Western blot analysis and ELISA analysis
(a) Determination of caspase‐3 and Bax levels treated with aspirin, 5‐FCN, 5‐FACN and the combination of 5‐FCN and free aspirin. The results are expressed as the mean ± standard deviation (n = 3), # P < 0.05. The determination of NF‐κB p65 levels, (b) COX‐2 levels, (c) PEG2 levels, (d) Treated with 5‐FCN, 5‐FACN and the combination of 5‐FCN and free aspirin. The results are expressed as the mean ± standard deviation (n = 3), # P < 0.05
4 Discussion
Various studies have shown that as patients diagnosed with cancer took regular aspirin, tumour‐related mortality and overall mortality were significantly reduced, especially among patients bearing tumours with high COX‐2 expression; these individuals benefited most from the daily administration of aspirin [33, 34, 35]. A large number of studies confirmed that aspirin has a potential anti‐tumour effect; however, the application mechanisms underlying the application of aspirin combined with nano‐agents containing anti‐tumour drugs is not yet clear. Compared with the closest work related with aspirin in anti‐cancer treatment [36, 37], we used a novel nano‐drug delivery system to encapsulate both drugs and enhanced the cellular internalisation of drugs, thus showing higher uptake and increasing the therapeutic efficacy. In addition, we selected a non‐cytotoxic concentrations of aspirin (0.1 and 0.5 mM) to combine with 5‐Fu to evaluate its synergistic antitumour activity. In this experiment, we observed that 5‐Fu and aspirin‐loaded CNs were used in the treatment of liver cancer. This study first investigated the cytotoxic effects of aspirin on hepatoma cells, SMMC‐7721 and HepG2. It was found that free aspirin showed a certain level of cytotoxicity at concentration greater than 2 mM, which was also harmful to normal cells and even led to severe side effects. Therefore, we chose non‐cytotoxic concentration of aspirin at 0.1 and 0.5 mM to evaluate its synergistic antitumour activity. We also found that blank CNs had no effect on the growth of cells within 48 h, indicating that there was no obvious cytotoxic side effect, and that the prepared NPs were safe and non‐toxic in the dose range. The effects of 5‐Fu, 5‐FCN, 5‐FACN and the combination of 5‐FCN and free aspirin on the proliferation of hepatocarcinoma SMMC‐7721 and HepG2 cells were investigated by MTT and cell‐cycle experiments. The results showed that when compared with free 5‐Fu and 5‐FCN, 5‐FACN and the combination of 5‐FCN and free aspirin caused an obvious decrease in cell viability, indicating that aspirin synergistically enhanced the anti‐tumour effect of 5‐Fu. Furthermore, 5‐FACN induced the highest cell apoptosis and strengthened 5‐Fu‐mediated G1‐phase accumulation.
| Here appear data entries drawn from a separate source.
-- ==== Sys2Proof/Machine/Fields.lean ====
section
/-!
DEFINITION. Fields.lean: the address of every register word (namespace `Reg`) and every field of it (namespace `Fld`),
under the spec's names. Instances follow R24 and R29: `g` is a global lane or port number, `lf` a Leaf.
-/
namespace Sys2Proof.Machine

/-- A register field: the address of its word, its lowest bit and its length. -/
structure FRef where
  addr : Nat
  lo : Nat
  len : Nat
  deriving DecidableEq, Repr

/-- Where PF1 BAR0 lies in the model's one address space (R40, R469). -/
def pf1 : Nat := 0x100000000

/-- The window of Leaf n (R37). -/
def leafBase (n : Nat) : Nat := 0x1000000 + 0x400000 * n

/-- The LANE instance of lane or port g: in its Leaf's window, or on the Spine for ports 256 and 257 (R29, R467). -/
def laneBase (g : Nat) : Nat :=
  if g < 256 then leafBase (g / 32) + 0x40000 + 0x1000 * (g % 32) else 0x170000 + 0x1000 * (g - 256)

/-- The PORT instance of lane or port g: in its Leaf's window, or on the Spine for ports 256 and 257 (R29, R467). -/
def portBase (g : Nat) : Nat :=
  if g < 256 then leafBase (g / 32) + 0x80000 + 0x1000 * (g % 32) else 0x180000 + 0x1000 * (g - 256)

/-- The TSU instance of lane or port g: in its Leaf's window, or on the Spine for ports 256 and 257 (R29, R467). -/
def tsuBase (g : Nat) : Nat :=
  if g < 256 then leafBase (g / 32) + 0xC0000 + 0x400 * (g % 32) else 0x1C0000 + 0x400 * (g - 256)

/-- The LPH instance of lane or port g: in its Leaf's window, or on the Spine for ports 256 and 257 (R29, R467). -/
def lphBase (g : Nat) : Nat :=
  if g < 256 then leafBase (g / 32) + 0xC8000 + 0x40 * (g % 32) else 0x1C8000 + 0x40 * (g - 256)

/-- The TCX instance of lane or port g: in its Leaf's window, or on the Spine for ports 256 and 257 (R29, R467). -/
def tcxBase (g : Nat) : Nat :=
  if g < 256 then leafBase (g / 32) + 0xC9000 + 0x80 * (g % 32) else 0x1C9000 + 0x80 * (g - 256)

/-- The RESP instance of lane or port g: in its Leaf's window, or on the Spine for ports 256 and 257 (R29, R467). -/
def respPortBase (g : Nat) : Nat :=
  if g < 256 then leafBase (g / 32) + 0xCA100 + 0x20 * (g % 32) else 0x1CA100 + 0x20 * (g - 256)

/-- The EGR instance of lane or port g: in its Leaf's window, or on the Spine for ports 256 and 257 (R29, R467). -/
def egrBase (g : Nat) : Nat :=
  if g < 256 then leafBase (g / 32) + 0x200000 + 0x400 * (g % 32) else 0x1D0000 + 0x400 * (g - 256)

/-- The GCL instance of lane or port g: in its Leaf's window, or on the Spine for ports 256 and 257 (R29, R467). -/
def gclBase (g : Nat) : Nat :=
  if g < 256 then leafBase (g / 32) + 0x280000 + 0x4000 * (g % 32) else 0x1E0000 + 0x4000 * (g - 256)

/-- The responder block of Leaf n, or of the Spine for n = 8 (R467, R468). -/
def respBase (n : Nat) : Nat := if n < 8 then leafBase n + 0xCA000 else 0x1CA000

/-- Mailbox m: NS0 to NS3 are 0 to 3, S0 to S3 are 4 to 7 (R385). -/
def mbxBase (m : Nat) : Nat := if m < 4 then 0x10000 + 0x3000 * m else pf1 + 0x100000 + 0x3000 * (m - 4)

/-- The host access error registers of a world: 0 non-secure, 1 secure (R380). -/
def herrBase (w : Nat) : Nat := if w = 0 then 0x1E000 else pf1 + 0x10E000

namespace Reg
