/-- Registers of block group spine02, part 0. -/
def rows_spine02 : List RegRow := [
  -- EVT_RAW (spec/19_events_and_address_map.md)
  ⟨0x20000, [(0x4, 3)], (0, 1), [⟨31, 0, .ro, 0⟩]⟩,
  -- EVT_ENABLE (spec/19_events_and_address_map.md)
  ⟨0x20010, [(0x4, 3)], (0, 1), [⟨31, 0, .rw, 0⟩]⟩,
  -- EVT_PEND (spec/19_events_and_address_map.md)
  ⟨0x20020, [(0x4, 3)], (0, 1), [⟨31, 0, .ro, 0⟩]⟩,
  -- EVT_STAT (spec/19_events_and_address_map.md)
  ⟨0x20030, [], (0, 1), [⟨0, 0, .wc, 0⟩]⟩,
  -- EVT_ROUTE (spec/19_events_and_address_map.md)
  ⟨0x20100, [(0x4, 96)], (0, 1), [⟨31, 31, .rw, 0⟩, ⟨18, 18, .rw, 0⟩, ⟨17, 17, .rw, 0⟩, ⟨16, 16, .rw, 0⟩, ⟨4, 0, .rw, 0⟩]⟩
  ]

/-- Registers of block group spine03, part 0. -/
def rows_spine03 : List RegRow := [
  -- PWR_STATE (spec/13_power_and_sleep.md)
  ⟨0x30000, [], (0, 1), [⟨17, 16, .ro, 0⟩, ⟨8, 8, .ro, 0⟩, ⟨1, 0, .ro, 0⟩]⟩,
  -- PWR_REQ (spec/13_power_and_sleep.md)
  ⟨0x30004, [], (0, 1), [⟨31, 31, .wo, 0⟩, ⟨1, 0, .rw, 2⟩]⟩,
  -- PWR_WAKE (spec/13_power_and_sleep.md)
  ⟨0x30008, [], (0, 1), [⟨31, 31, .rw, 0⟩, ⟨7, 0, .rw, 0⟩]⟩,
  -- PWR_WAKE_AT0 (spec/13_power_and_sleep.md)
  ⟨0x30010, [], (0, 3), [⟨31, 0, .rw, 0⟩]⟩,
  -- PWR_WAKE_AT1 (spec/13_power_and_sleep.md)
  ⟨0x30014, [], (1, 3), [⟨31, 0, .rw, 0⟩]⟩,
  -- PWR_WAKE_AT2 (spec/13_power_and_sleep.md)
  ⟨0x30018, [], (2, 3), [⟨31, 0, .rw, 0⟩]⟩,
  -- PWR_BUDGET (spec/13_power_and_sleep.md)
  ⟨0x30020, [], (0, 1), [⟨31, 16, .rw, 0x10e⟩, ⟨15, 0, .rw, 0x1518⟩]⟩,
  -- PWR_GRANT (spec/13_power_and_sleep.md)
  ⟨0x30024, [], (0, 1), [⟨31, 31, .ro, 0⟩, ⟨24, 16, .ro, 0⟩, ⟨15, 0, .ro, 0x8c⟩]⟩,
  -- PWR_ARB_CFG (spec/13_power_and_sleep.md)
  ⟨0x30028, [], (0, 1), [⟨31, 16, .rw, 0x64⟩, ⟨7, 0, .rw, 0x14⟩]⟩,
  -- PWR_THERM (spec/13_power_and_sleep.md)
  ⟨0x30030, [], (0, 1), [⟨31, 24, .rw, 0x6e⟩, ⟨23, 16, .rw, 0x64⟩, ⟨15, 8, .rw, 0x5f⟩]⟩,
  -- PWR_THROTTLE (spec/13_power_and_sleep.md)
  ⟨0x30034, [], (0, 1), [⟨15, 0, .ro, 0⟩]⟩,
  -- PWR_EVT (spec/13_power_and_sleep.md)
  ⟨0x30038, [], (0, 1), [⟨15, 8, .wc, 0⟩, ⟨6, 6, .wc, 0⟩, ⟨5, 5, .wc, 0⟩, ⟨4, 4, .wc, 0⟩, ⟨3, 3, .wc, 0⟩, ⟨1, 1, .wc, 0⟩, ⟨0, 0, .wc, 0⟩]⟩,
  -- PWR_EVT_EN (spec/13_power_and_sleep.md)
  ⟨0x3003c, [], (0, 1), [⟨15, 8, .rw, 0xff⟩, ⟨6, 6, .rw, 1⟩, ⟨5, 5, .rw, 1⟩, ⟨4, 4, .rw, 1⟩, ⟨3, 3, .rw, 1⟩, ⟨1, 1, .rw, 1⟩, ⟨0, 0, .rw, 1⟩]⟩,
  -- PWR_PMB_CFG (spec/13_power_and_sleep.md)
  ⟨0x30040, [], (0, 1), [⟨31, 31, .rw, 0⟩, ⟨1, 1, .rw, 0⟩, ⟨0, 0, .rw, 0⟩]⟩,
  -- PWR_RQ (spec/13_power_and_sleep.md)
  ⟨0x30100, [(0x4, 176)], (0, 1), [⟨30, 28, .ro, 0⟩, ⟨25, 24, .ro, 0⟩, ⟨15, 0, .ro, 0⟩]⟩,
  -- PWR_REG_CFG (spec/13_power_and_sleep.md)
  ⟨0x30400, [(0x10, 16)], (0, 1), [⟨31, 31, .rw, 0⟩, ⟨22, 16, .rw, 0⟩, ⟨15, 8, .rw, 0⟩, ⟨7, 4, .rw, 0⟩, ⟨3, 0, .rw, 0⟩]⟩,
  -- PWR_REG_TIME (spec/13_power_and_sleep.md)
  ⟨0x30404, [(0x10, 16)], (0, 1), [⟨31, 16, .rw, 0xa⟩, ⟨15, 0, .rw, 0⟩]⟩,
  -- PWR_REG_VOUT (spec/13_power_and_sleep.md)
  ⟨0x30408, [(0x10, 16)], (0, 1), [⟨15, 0, .rw, 0⟩]⟩,
  -- PWR_REG_STAT (spec/13_power_and_sleep.md)
  ⟨0x3040c, [(0x10, 16)], (0, 1), [⟨2, 2, .wc, 0⟩, ⟨1, 1, .ro, 0⟩, ⟨0, 0, .ro, 0⟩]⟩
  ]
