/-- Whether a frame stamped at t entered while its port was administratively down (R70, R74): a frame whose stamp is
not VALID meets the state in force now. -/
def State.stampedDown (s : State) (p t flags : Nat) : Bool :=
  if flags % 2 = 1 then
    (s.port p).downs.any (fun w => decide (w.1 ≤ t) && (match w.2 with | some e => decide (t < e) | none => true))
  else s.portDisabled p

/-- A port goes administratively down, or up, from a network time (R74). Spans are kept that ended within the last
100 µs before it (R70). -/
def State.adminDown (s : State) (p t : Nat) : State :=
  if s.portDisabled p then s
  else s.modPort p (fun x => { x with
    downs := (t, none) :: x.downs.filter (fun w => w.2.all (fun e => decide (t ≤ e + 100 * usU))) })
def State.adminUp (s : State) (p t : Nat) : State :=
  s.modPort p (fun x => { x with downs := match x.downs with
    | (d, none) :: l => (d, some t) :: l
    | l => l })

/-! ## Buffer accounts: the Leaf's registers, or the Spine port buffer's (R166, R171) -/

def qlimF (p c : Nat) : FRef := if p < 256 then Fld.BUF_QLIM_CELLS (p / 32) (p % 32) c else Fld.SPB_QLIM_CELLS (p - 256) c
def plimF (p : Nat) : FRef := if p < 256 then Fld.BUF_PLIM_CELLS (p / 32) (p % 32) else Fld.SPB_PLIM_CELLS (p - 256)
def qlevelF (p c : Nat) : FRef :=
  if p < 256 then Fld.BUF_QLEVEL_CELLS (p / 32) (p % 32) c else Fld.SPB_QLEVEL_CELLS (p - 256) c
def plevelF (p : Nat) : FRef :=
  if p < 256 then Fld.BUF_PLEVEL_CELLS (p / 32) (p % 32) else Fld.SPB_PLEVEL_CELLS (p - 256)
def poolF (d : Nat) : FRef := if d < 8 then Fld.BUF_POOL_FREE d else Fld.SPB_POOL_FREE
def overF (d : Nat) : FRef := if d < 8 then Fld.BUF_POOL_OVERCOMMIT d else Fld.SPB_POOL_OVERCOMMIT

/-- Cells of a die's buffer (R164, R171). -/
def poolCells (d : Nat) : Nat := if d < 8 then 98304 else 16384

/-- The ports a die may own. -/
def diePorts (d : Nat) : List Nat :=
  if d < 8 then (List.range 32).map (fun k => 32 * d + k) else [256, 257, 258, 259]

/-- OVERCOMMIT follows the limits and the levels (R170). -/
def State.poolShow (s : State) (d : Nat) : State :=
  let sum := (diePorts d).foldl (fun acc p =>
    if d = 8 ∨ s.namesPort p then acc + max (s.fld (plimF p)) (s.fld (plevelF p)) else acc) 0
  s.setBit (overF d) (decide (poolCells d < sum))

/-- A limit as it governs admissions now: one written in this tick still has its value before (R169). -/
def State.limit (s : State) (f : FRef) : Nat :=
  match kfind s.limWas f.addr with
  | some (tick, old) => if tick = s.ticks then old else s.fld f
  | none => s.fld f

/-- The check a frame fails on its way into queue (p, c), if any (R166). `stored`: its cells are in the pool already. -/
def State.admitCheck (s : State) (p c cells : Nat) (stored : Bool) : Option Nat :=
  if s.limit (qlimF p c) < s.fld (qlevelF p c) + cells then some 0x20
  else if s.limit (plimF p) < s.fld (plevelF p) + cells then some 0x21
  else if !stored && decide (s.fld (poolF (dieOf p)) < cells) then some 0x22
  else none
We also confirmed that aspirin inhibited NF‐κB activation and further reduced NF‐κB‐regulated COX‐2 and PGE2 expression, thus promoting 5‐Fu mediated apoptosis.
5 Conclusion
Overall, we had demonstrated that aspirin was capable of regulating the NF‐κB/COX‐2 signalling pathway in HCC cells, raising the possibility of using selected NSAIDs as therapeutic agents to enhance the anti‐tumour effects of anti‐cancer drugs. Aspirin and the anticancer drug 5‐Fu were well encapsulated in CNs to obtain 5‐Fu/aspirin‐loaded CN (5‐FACN). The results showed that 5‐FACN produced a strong synergistic effect on the growth inhibition of HCC cells through the aspirin‐induced suppression of NF‐κB and inhibition of COX‐2.
6 Acknowledgment
P. Wang and Y. Shen contributed equally to this work. This work was supported by Natural Science Foundation of Liaoning Province (no. 201602337). The authors thank the above funding. The data used to support the findings of this study are available from the corresponding author upon request.